We will explore in particular proposals to restore public trust through minimum / maximum sentencing. Under this system, offenders would serve a minimum period in prison set as the minimum punishment by the judge in court. They would not be eligible for release before then. The judge would also set a maximum period, and offenders would have to earn any release before that point.
This will also give us the chance to look at whether we’ve got the balance right between ensuring a certain level of consistency in sentencing across the country, while giving judges the discretion they need to consider all the evidence they hear of the circumstances of the case. How far have sentencing guidelines been an aid to consistent justice and how far an over rigid response to the wide range of circumstances in individual cases?
I think it’s fair to say I’ve got rather more confidence in judicial discretion than my predecessors. The difference between a judge and a member of the public or a politician is that judges listen to hours and hours of evidence before they make a decision. They know far more about the detail of a case and the evil of the particular offender than we ever could just by reading the red tops.
Our assessment will look at community penalties as well as imprisonment. These are a crucial part of the sentencing framework. They can be a tough, effective way of making offenders turn away from crime and protecting the public. For years successive Governments have tried to make them tough and effective and the public are still not convinced that they are as effective as prison.
But those magistrates and judges among you know far better than I how – and indeed whether – we are getting nearer to the desirable goal now.
I want to hear the views of the judiciary and the citizen JPs who dispense justice in our magistrates’ courts.
When you have handed out community penalties, have you found them to be effective? If so, which ones? If not, why not? What was wrong with them?
Are all the orders you would like to impose available in your area?
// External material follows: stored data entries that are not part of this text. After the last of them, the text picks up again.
-- ==== Sys2Proof/Machine/Fw.lean ====
section
/-! DEFINITION. Firmware download, commit and activation (R476, R477, R482 to R485). -/

namespace Sys2Proof.Machine

open F

/-! ## Download (R482) -/

/-- FIRMWARE_IMAGE_DOWNLOAD (R482). -/
def State.fwDownload (s : State) (c : Nat) : State :=
  s.mgmtGate c 0x11 (fun _ => true) fun s x _ =>
    let d := s.cmdBytes x
    let off := 4 * x.sqe.cdw11.toNat
    let n := 4 * (x.sqe.cdw10.toNat + 1)
    if n % 4096 != 0 || off % 4096 != 0 || decide (imageMax < off + n) then s.mgmtEnd St.invalidField
    else if s.boot.buffer.any fun (o, (b : List Byte)) => rangesCross off n o b.length then s.mgmtEnd ⟨1, 0x14, false⟩
    else { s with boot := { s.boot with buffer := s.boot.buffer ++ [(off, d)], lastDl := s.dtc } }.mgmtEnd St.ok

/-- DOWNLOAD_BUFFER_EXPIRY (R482). -/
def State.fwExpire (s : State) : State := { s with boot := { s.boot with buffer := [] } }

/-- The image in the download buffer: as many bytes as its header gives, none of them missing. -/
def State.downloaded (s : State) : Option (List Byte) :=
  let n := leNat (windowRead s.boot.buffer 8 4)
  let have_ := (s.boot.buffer.map fun (o, (b : List Byte)) => min n (o + b.length) - min n o).sum
  if n = 0 || decide (imageMax < n) || have_ != n then none else some (windowRead s.boot.buffer 0 n)

/-! ## Confirmation (R469, R476, R477) -/

/-- The owner slots enrolled and not revoked (R486). -/
def State.ownerSlots (s : State) : Nat :=
  ((List.range 4).map fun j => if (tget s.boot.owners j).isSome && !s.boot.revoked.contains j then 2 ^ j else 0).sum

/-- The fuses shown in BOOT_STATUS. -/
def State.fuseStatus (s : State) : State :=
  ((s.set BOOT_STATUS_owner_slots 0 s.ownerSlots).set BOOT_STATUS_fw_svn_min 0 s.boot.fwMin).set BOOT_STATUS_cfg_svn_min 0 s.boot.cfgMin

/-- An OWNER section carried out (R476): a key enrolled into a blank slot, slots revoked but the one that signed. -/
def State.ownerBurn (s : State) (b : List Byte) : State :=
  let d := imgSec b 0x16
  if !imgHas b 0x16 then s
  else
    let slot := leAt d 0 1
    let mask := leAt d 1 1
    let s :=
      if 4 ≤ slot then s
      else if (tget s.boot.owners slot).isSome then s.raise EV_BOOT_OWNER_REFUSED 0 slot
      else { s with boot := { s.boot with owners := tput s.boot.owners slot (sha384 (slice d 2 96)) } }
    let gone := (List.range 4).filter fun j => fbit mask j && j != imgKeySlot b && !s.boot.revoked.contains j
    { s with boot := { s.boot with revoked := s.boot.revoked ++ gone } }

/-- BANK_CONFIRM (R469, R476, R477): a bank confirmed; its owner section acts and, with svn_commit, the minimums rise. -/
def State.bankConfirm (s : State) (i : Nat) : State :=
  let k := s.bank i
  let s := (s.putBank i { k with state := 3 }).ownerBurn k.image
  let s :=
    if leAt k.image 18 2 % 2 = 1 then
      let fw := max s.boot.fwMin (min 64 (imgFwSvn k.image))
      let cfg := max s.boot.cfgMin (min 64 (imgCfgSvn k.image))
      { s with boot := { s.boot with fwMin := fw, cfgMin := cfg, raised := s.boot.raised || fw != s.boot.fwMin || cfg != s.boot.cfgMin } }
    else s
  s.fuseStatus

/-! ## Commit (R482, R483) -/

/-- The status of Invalid Firmware Slot, Invalid Firmware Image, Requires Conventional Reset, Activation Prohibited. -/
def fwSlot : Status := ⟨1, 0x06, false⟩
def fwImage : Status := ⟨1, 0x07, false⟩
def fwNeedsReset : Status := ⟨1, 0x0B, false⟩
def fwProhibited : Status := ⟨1, 0x13, false⟩

/-- A Commit's action, and the bank it names (0: the one not booted from). -/
def caOf (e : Sqe) : Nat := e.cdw10.toNat / 8 % 8
def State.fsBank (s : State) (e : Sqe) : Option Nat :=
  match e.cdw10.toNat % 8 with
  | 0 => some (1 - s.runBank)
  | 1 => some 0
  | 2 => some 1
  | _ => none

/-- One above the higher generation of the two banks. -/
def State.nextGen (s : State) : Nat := max (s.bank 0).gen (s.bank 1).gen + 1

/-- A Commit that writes the buffer to a bank: state empty and the image written, the record last (R482). -/
def State.fwWrite (s : State) (c : Nat) (x : Cmd) (ca : Nat) : State :=
  let img := s.downloaded
  let s := s.fwExpire
  match s.fsBank x.sqe with
  | none => s.mgmtEnd fwSlot
  | some i =>
    if i = s.runBank then s.mgmtEnd fwSlot
    else
      match img with
      | none => s.mgmtEnd fwImage
      | some b =>
        let h := sha384 b
        if !s.imageOk h b then s.mgmtEnd fwImage
        else
          let s := s.putBank i { gen := (s.bank i).gen, state := 0, tries := 0, hash := h, image := b }
          ({ s with boot := { s.boot with writing := some ⟨c, i, ca⟩ } }).set BOOT_FW_STATUS_act_state 0 1

/-- FIRMWARE_COMMIT_STORE (R482): CA 000b; CA 100b to 111b are Invalid Field in Command. -/
def State.commitStore (s : State) (c : Nat) : State :=
  s.mgmtGate c 0x10 (fun x => caOf x.sqe = 0 || decide (4 ≤ caOf x.sqe)) fun s x _ =>
    if caOf x.sqe = 0 then s.fwWrite c x 0 else s.fwExpire.mgmtEnd St.invalidField

/-- FIRMWARE_COMMIT_PENDING (R482): CA 001b. -/
def State.commitPending (s : State) (c : Nat) : State := s.mgmtGate c 0x10 (fun x => caOf x.sqe = 1) fun s x _ => s.fwWrite c x 1

/-- FIRMWARE_COMMIT_ACTIVATE_SLOT (R482): CA 010b, the bank's image verified and its record written pending. -/
def State.commitSlot (s : State) (c : Nat) : State :=
  s.mgmtGate c 0x10 (fun x => caOf x.sqe = 2) fun s x _ =>
    let s := s.fwExpire
    match s.fsBank x.sqe with
    | none => s.mgmtEnd fwSlot
    | some i =>
      let k := s.bank i
      if k.state = 0 || k.state = 4 then s.mgmtEnd fwSlot
      else if !s.imageOk k.hash k.image then s.mgmtEnd fwImage
      else (s.putBank i { k with gen := s.nextGen, state := 2, tries := 0 }).mgmtEnd St.ok

/-- FIRMWARE_COMMIT_ACTIVATE_NOW (R483): CA 011b. -/
def State.commitNow (s : State) (c : Nat) : State := s.mgmtGate c 0x10 (fun x => caOf x.sqe = 3) fun s x _ => s.fwWrite c x 3

/-! ## The activation window (R483 to R485) -/

/-- Whether a new image differs from the running one in CORE alone, section by section; the MANIFEST, which binds CORE and
carries its versions, is not compared (DEDUCED, assumption log 16). -/
def coreOnly (old new : List Byte) : Bool :=
  [0x02, 0x04, 0x10, 0x11, 0x12, 0x13, 0x14, 0x15, 0x16].all fun t => imgHas old t = imgHas new t && secHash old t = secHash new t

/-- Whether a stop or a dump runs (R483). -/
def State.stopping (s : State) : Bool := match s.jnl.phase with | .idle => false | .riding _ => false | _ => true

/-- ACT_WINDOW_OPEN (R484 step 1): notices, admin commands held. -/
def State.actOpen (s : State) (c : Nat) : State :=
  let s := { s with boot := { s.boot with act := some c, actAt := s.dtc, handed := false } }
  let s := (s.set BOOT_FW_STATUS_act_state 0 2).set BOOT_STATUS_stage 0 0xB
  let aers := s.adminOwners.flatMap fun o => (s.feat o).aers
  let cmds := s.qpe.cmds.map fun (k, (x : Cmd)) =>
    (k, if s.cmdAdmin x && x.phase = .fetched && k != c && !aers.contains k && x.adminHold.isNone then { x with adminHold := some s.dtc } else x)
  let s := { s with qpe := { s.qpe with cmds := cmds } }
  (s.each s.adminOwners fun s o => s.notice o 9 2 1 3).raise EV_BOOT_ACT_START 0 0

/-- The control cores run (true) or are in reset; in reset the CPU port is down and flushed (R362). -/
def State.coresRun (s : State) (run : Bool) : State :=
  let s := s.each (List.range 16) fun s c => (s.set GLB_CORE_STATUS_state c (bit run)).set GLB_CORE_STATUS_beat c 0
  if run then s.cpuPortUp else s.privilegedDown 48

/-- The window closes: act_state idle, held admin commands released in order (R484 step 5); what waited for the cores runs. -/
def State.actClose (s : State) : State :=
  let away := s.boot.handed
  let cmds := s.qpe.cmds.map fun (k, (x : Cmd)) => (k, { x with adminHold := none })
  let s := { s with qpe := { s.qpe with cmds := cmds }, boot := { s.boot with act := none, handed := false, coreRst := false } }
  let s := (s.set BOOT_FW_STATUS_act_state 0 0).set BOOT_STATUS_stage 0 8
  if away then s.dutiesResume else s

/-- The window ends without the new firmware (R485): the cores run the old CORE; after a core reset (R542) there is no bank and no
Commit. -/
def State.actAbort (s : State) (bad : Bool) : State :=
  let i := 1 - s.runBank
  let s := if s.boot.handed then s.coresRun true else s
  if s.boot.coreRst then s.actClose.raise EV_BOOT_ACT_ABORT 0 0
  else
    let s := if s.boot.handed then { s with boot := { s.boot with core := s.boot.oldCore } }.measureCore else s
    let s := if bad then s.putBank i { s.bank i with state := 4 } else s
    (s.actClose.raise EV_BOOT_ACT_ABORT 0 0).mgmtEnd fwProhibited

/-- A dump or a fatal event during a window (R485): before the cores are reset the window is abandoned. -/
def State.actFatal (s : State) : State := if s.boot.act.isSome && !s.boot.handed then s.actAbort false else s

/-- BANK_WRITE_DONE (R482, R483): the record written last; the Commit completes or the window opens. -/
def State.bankWritten (s : State) : State :=
  match s.boot.writing with
  | none => s
  | some w =>
    let k := s.bank w.bank
    let s := s.putBank w.bank { k with gen := s.nextGen, state := if w.ca = 0 then 1 else 2 }
    let s := ({ s with boot := { s.boot with writing := none } }).set BOOT_FW_STATUS_act_state 0 0
    if w.ca != 3 then s.mgmtEnd St.ok
    else if !coreOnly s.runImage k.image then s.mgmtEnd fwNeedsReset
    else if (s.pair.active && (s.pair.partner.any fun (h : Heartbeat) => h.proto != imgProto k.image)) || s.stopping then s.mgmtEnd fwProhibited
    else s.actOpen w.cmd

/-- ACT_HANDOVER_DONE (R484 steps 2 and 3): the cores are reset into the new CORE. -/
def State.actHandover (s : State) : State :=
  if s.boot.act.isNone || s.boot.handed then s
  else
    { s with boot := { s.boot with handed := true, oldCore := s.boot.core, core := (s.bank (1 - s.runBank)).image } }.coresRun false

/-- ACT_FIRMWARE_READY (R484 steps 4 and 5): the activation record, the bank confirmed, the Commit completed; a record that no package
accepts is a fatal event, and the cores return to the old CORE (R494); after a core reset the window only ends (R542). -/
def State.actReady (s : State) (pkgs : Nat) : State :=
  if s.boot.act.isNone || !s.boot.handed then s
  else if s.boot.coreRst then (s.coresRun true).actClose.raise EV_BOOT_ACT_DONE 0 0
  else
    let ms := s.since s.boot.actAt / msTicks 1
    let old := s.meas 6
    let s := s.measureCore.rimeAppend 2 false old ms pkgs
    if pkgs % 4 = 0 then s.actAbort false
    else
      let b := s.coreImage
      let s := { s with boot := { s.boot with proto := imgProto b } }.coresRun true
      let s := ((s.set BOOT_FW_STATUS_fw_version 0 (imgVersion b)).addSat BOOT_FW_STATUS_act_count 0 1).set BOOT_FW_STATUS_last_act_ms 0 (min ms 255)
      ((s.bankConfirm (1 - s.runBank)).actClose.mgmtEnd St.ok).raise EV_BOOT_ACT_DONE 0 0

/-- ACT_TIMEOUT (R485): the old CORE again, the bank bad. -/
def State.actTimeout (s : State) : State := if s.boot.act.isSome then s.actAbort true else s

/-! ## The commands -/

/-- FIRMWARE_IMAGE_DOWNLOAD (R482). -/
def execFirmwareImageDownload (c : Nat) (s : State) : Host.Outcome State Fault Refusal :=
  s.commit { parts := firmwareParts, fields := qpeLive ++ firnSeq ++ mgmtSeq }
    (s.fwDownload c)

/-- DOWNLOAD_BUFFER_EXPIRY (R482). -/
def execDownloadBufferExpiry (s : State) : Host.Outcome State Fault Refusal :=
  s.commit { parts := [.boot] }
    (s.fwExpire)

/-- FIRMWARE_COMMIT_STORE (R482). -/
def execFirmwareCommitStore (c : Nat) (s : State) : Host.Outcome State Fault Refusal :=
  s.commit
    { parts := firmwareParts,
      fields := qpeLive ++ firnSeq ++ mgmtSeq ++ [BOOT_STATUS_state_a, BOOT_STATUS_state_b, BOOT_FW_STATUS_act_state] }
    (s.commitStore c)

/-- FIRMWARE_COMMIT_PENDING (R482). -/
def execFirmwareCommitPending (c : Nat) (s : State) : Host.Outcome State Fault Refusal :=
  s.commit
    { parts := firmwareParts,
      fields := qpeLive ++ firnSeq ++ mgmtSeq ++ [BOOT_STATUS_state_a, BOOT_STATUS_state_b, BOOT_FW_STATUS_act_state] }
    (s.commitPending c)

/-- FIRMWARE_COMMIT_ACTIVATE_SLOT (R482). -/
def execFirmwareCommitActivateSlot (c : Nat) (s : State) : Host.Outcome State Fault Refusal :=
  s.commit { parts := firmwareParts, fields := qpeLive ++ firnSeq ++ mgmtSeq ++ [BOOT_STATUS_state_a, BOOT_STATUS_state_b] }
    (s.commitSlot c)

/-- FIRMWARE_COMMIT_ACTIVATE_NOW (R483). -/
def execFirmwareCommitActivateNow (c : Nat) (s : State) : Host.Outcome State Fault Refusal :=
  s.commit
    { parts := firmwareParts,
      fields := qpeLive ++ firnSeq ++ mgmtSeq ++ [BOOT_STATUS_state_a, BOOT_STATUS_state_b, BOOT_FW_STATUS_act_state] }
    (s.commitNow c)

/-- ACT_HANDOVER_DONE (R484). -/
def execActHandoverDone (s : State) : Host.Outcome State Fault Refusal :=
  s.commit
    { parts := [.evt, .ctr, .tms, .mac, .swc, .boot, .outbox],
      fields := cells ++ [GLB_CORE_STATUS_beat, GLB_CORE_STATUS_state, MAC_PORT_STATUS_flaps, MAC_PORT_STATUS_speed, MAC_PORT_STATUS_up] }
    (s.actHandover)

/-- ACT_FIRMWARE_READY (R484). -/
def execActFirmwareReady (pkgs : Nat) (s : State) : Host.Outcome State Fault Refusal :=
  s.commit
    { parts := [.evt, .ctr, .tms, .mac, .swc, .qpe, .nsm, .str, .jnl, .reb, .pair, .boot, .rime, .outbox],
      fields := bootLive ++ qpeLive ++ cells ++ firnSeq ++ [TMS_REBUILD_FLOOR_floor, TMS_TENANT_CFG_weight, GLB_MGMT_SEQ_last_completed, GLB_CORE_STATUS_beat, GLB_CORE_STATUS_state, MAC_PORT_STATUS_flaps, MAC_PORT_STATUS_speed, MAC_PORT_STATUS_up] }
    (s.actReady pkgs)

/-- ACT_TIMEOUT (R485). -/
def execActTimeout (s : State) : Host.Outcome State Fault Refusal :=
  s.commit
    { parts := stopParts ++ [.str, .reb],
      fields := bootLive ++ qpeLive ++ cells ++ firnSeq ++ [TMS_REBUILD_FLOOR_floor, TMS_TENANT_CFG_weight, GLB_MGMT_SEQ_last_completed, GLB_CORE_STATUS_beat, GLB_CORE_STATUS_state, MAC_PORT_STATUS_flaps, MAC_PORT_STATUS_speed, MAC_PORT_STATUS_up] }
    (s.actTimeout)

/-- BANK_WRITE_DONE (R482). -/
def execBankWriteDone (s : State) : Host.Outcome State Fault Refusal :=
  s.commit { parts := firmwareParts, fields := bootLive ++ qpeLive ++ firnSeq ++ [GLB_MGMT_SEQ_last_completed] }
    (s.bankWritten)

end Sys2Proof.Machine
end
Which ones would you like to see more of? And which have you found to be most effective?
I’m afraid I certainly cannot promise that we will be investing vast amounts of money into non-custodial sentences across the country. This is simply not possible in the present crisis. But I would genuinely like to hear what those people most responsible for the punishment of crime think about how the system is working and how it needs to change.
If we can’t make necessary improvements now with the money available, we will think carefully about how we could encourage other partners to help – for instance yet again through the payment by results system I mentioned.
The reason I enjoy being in this office is because this is a serious subject. And I am charged with very serious responsibilities.
We are rightly proud of the justice system in this country, even if we are critical of many of the details. It is a crucial part of a safe and civilised society.
Spending more and more of other people’s money to try to prove that you are tackling a problem is a favourite habit of too many politicians. It is a bad habit that I have always tried to avoid. But spending less must not mean damaging criminal justice and if we are sophisticated and intelligent in what we do we will not cause harm.
In fact, we want to be so radical that we spend less and do things better at the same time. We want to improve the way we punish offenders and protect the public.
We will set out more detail in a Green Paper in the autumn to establish an effective and honest approach to sentencing and a radical new approach to rehabilitation. We hope it will lead to a coherent package of legislation in the second Parliamentary session.
Today marks a change of direction, a break with the past.
The failure of the past has been to use tough rhetoric and to avoid taking tough decisions that might prove unpopular. I am determined to make the right decisions. And I hope to deliver results that will deserve your support.